**Task brief**
Across the following data, how many lines include the string "commitTables"? Reply with the number and nothing more.

%%

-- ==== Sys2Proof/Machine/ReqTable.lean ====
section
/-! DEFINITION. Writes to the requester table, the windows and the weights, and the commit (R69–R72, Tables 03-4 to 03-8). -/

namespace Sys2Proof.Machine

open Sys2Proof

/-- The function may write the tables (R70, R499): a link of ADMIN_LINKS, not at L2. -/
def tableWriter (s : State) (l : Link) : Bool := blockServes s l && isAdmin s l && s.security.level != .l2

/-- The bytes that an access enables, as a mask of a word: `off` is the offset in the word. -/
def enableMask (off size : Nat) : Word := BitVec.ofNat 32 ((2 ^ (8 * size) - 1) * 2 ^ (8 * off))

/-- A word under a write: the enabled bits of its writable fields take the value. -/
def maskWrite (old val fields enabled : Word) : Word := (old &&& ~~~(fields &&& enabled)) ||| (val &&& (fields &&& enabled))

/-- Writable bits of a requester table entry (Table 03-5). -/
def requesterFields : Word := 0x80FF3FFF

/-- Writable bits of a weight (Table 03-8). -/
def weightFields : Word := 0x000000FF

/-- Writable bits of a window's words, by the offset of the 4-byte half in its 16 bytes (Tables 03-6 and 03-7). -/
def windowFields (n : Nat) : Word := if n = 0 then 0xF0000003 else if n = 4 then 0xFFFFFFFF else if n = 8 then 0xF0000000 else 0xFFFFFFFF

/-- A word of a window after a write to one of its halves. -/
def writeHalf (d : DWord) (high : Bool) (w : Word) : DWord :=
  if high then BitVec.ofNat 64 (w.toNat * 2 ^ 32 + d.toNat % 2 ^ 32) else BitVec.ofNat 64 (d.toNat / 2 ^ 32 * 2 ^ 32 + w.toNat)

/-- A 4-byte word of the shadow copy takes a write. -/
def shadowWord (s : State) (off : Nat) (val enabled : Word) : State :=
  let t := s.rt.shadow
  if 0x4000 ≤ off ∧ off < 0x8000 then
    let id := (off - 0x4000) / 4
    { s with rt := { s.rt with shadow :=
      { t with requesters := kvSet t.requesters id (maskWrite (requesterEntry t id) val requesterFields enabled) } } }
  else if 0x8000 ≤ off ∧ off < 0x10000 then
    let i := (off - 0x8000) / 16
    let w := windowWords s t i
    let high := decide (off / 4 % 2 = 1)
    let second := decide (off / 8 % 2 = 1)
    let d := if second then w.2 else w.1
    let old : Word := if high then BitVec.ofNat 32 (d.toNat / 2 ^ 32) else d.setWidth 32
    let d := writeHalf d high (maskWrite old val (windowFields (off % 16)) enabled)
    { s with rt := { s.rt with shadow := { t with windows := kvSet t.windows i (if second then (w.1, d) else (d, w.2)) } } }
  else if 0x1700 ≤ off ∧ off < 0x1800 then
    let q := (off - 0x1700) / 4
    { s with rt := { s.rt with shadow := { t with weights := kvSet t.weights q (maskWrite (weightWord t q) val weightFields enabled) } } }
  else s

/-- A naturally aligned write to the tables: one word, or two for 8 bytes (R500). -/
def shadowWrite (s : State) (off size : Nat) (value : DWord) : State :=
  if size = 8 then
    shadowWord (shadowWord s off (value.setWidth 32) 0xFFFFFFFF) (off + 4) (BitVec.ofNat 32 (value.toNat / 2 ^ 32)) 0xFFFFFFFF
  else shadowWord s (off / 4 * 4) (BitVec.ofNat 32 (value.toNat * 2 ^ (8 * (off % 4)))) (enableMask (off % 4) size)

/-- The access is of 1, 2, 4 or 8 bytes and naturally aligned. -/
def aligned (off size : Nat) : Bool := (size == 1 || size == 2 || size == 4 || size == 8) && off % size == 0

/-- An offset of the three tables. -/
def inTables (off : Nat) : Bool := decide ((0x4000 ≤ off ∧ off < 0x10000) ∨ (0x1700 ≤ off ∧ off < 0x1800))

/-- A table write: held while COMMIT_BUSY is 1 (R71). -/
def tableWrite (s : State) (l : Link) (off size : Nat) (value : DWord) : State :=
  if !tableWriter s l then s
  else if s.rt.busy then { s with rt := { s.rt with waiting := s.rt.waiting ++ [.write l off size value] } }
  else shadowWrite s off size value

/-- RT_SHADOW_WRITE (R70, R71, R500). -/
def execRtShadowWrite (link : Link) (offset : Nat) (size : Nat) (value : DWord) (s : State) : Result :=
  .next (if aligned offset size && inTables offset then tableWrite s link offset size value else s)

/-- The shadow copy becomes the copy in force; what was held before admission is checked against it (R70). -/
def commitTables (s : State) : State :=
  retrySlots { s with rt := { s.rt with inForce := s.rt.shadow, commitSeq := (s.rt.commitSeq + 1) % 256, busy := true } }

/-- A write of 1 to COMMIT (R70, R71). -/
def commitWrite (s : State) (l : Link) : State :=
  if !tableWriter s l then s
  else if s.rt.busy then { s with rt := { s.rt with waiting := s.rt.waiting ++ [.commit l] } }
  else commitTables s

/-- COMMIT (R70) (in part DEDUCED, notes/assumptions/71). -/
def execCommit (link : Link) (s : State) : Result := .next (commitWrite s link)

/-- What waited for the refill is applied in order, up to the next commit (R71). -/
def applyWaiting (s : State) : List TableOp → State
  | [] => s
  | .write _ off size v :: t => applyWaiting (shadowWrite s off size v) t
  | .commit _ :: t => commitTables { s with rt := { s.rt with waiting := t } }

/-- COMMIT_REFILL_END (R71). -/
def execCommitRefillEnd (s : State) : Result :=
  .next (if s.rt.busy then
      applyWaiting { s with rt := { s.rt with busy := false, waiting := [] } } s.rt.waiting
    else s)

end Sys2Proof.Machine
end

%%

**Task result**
3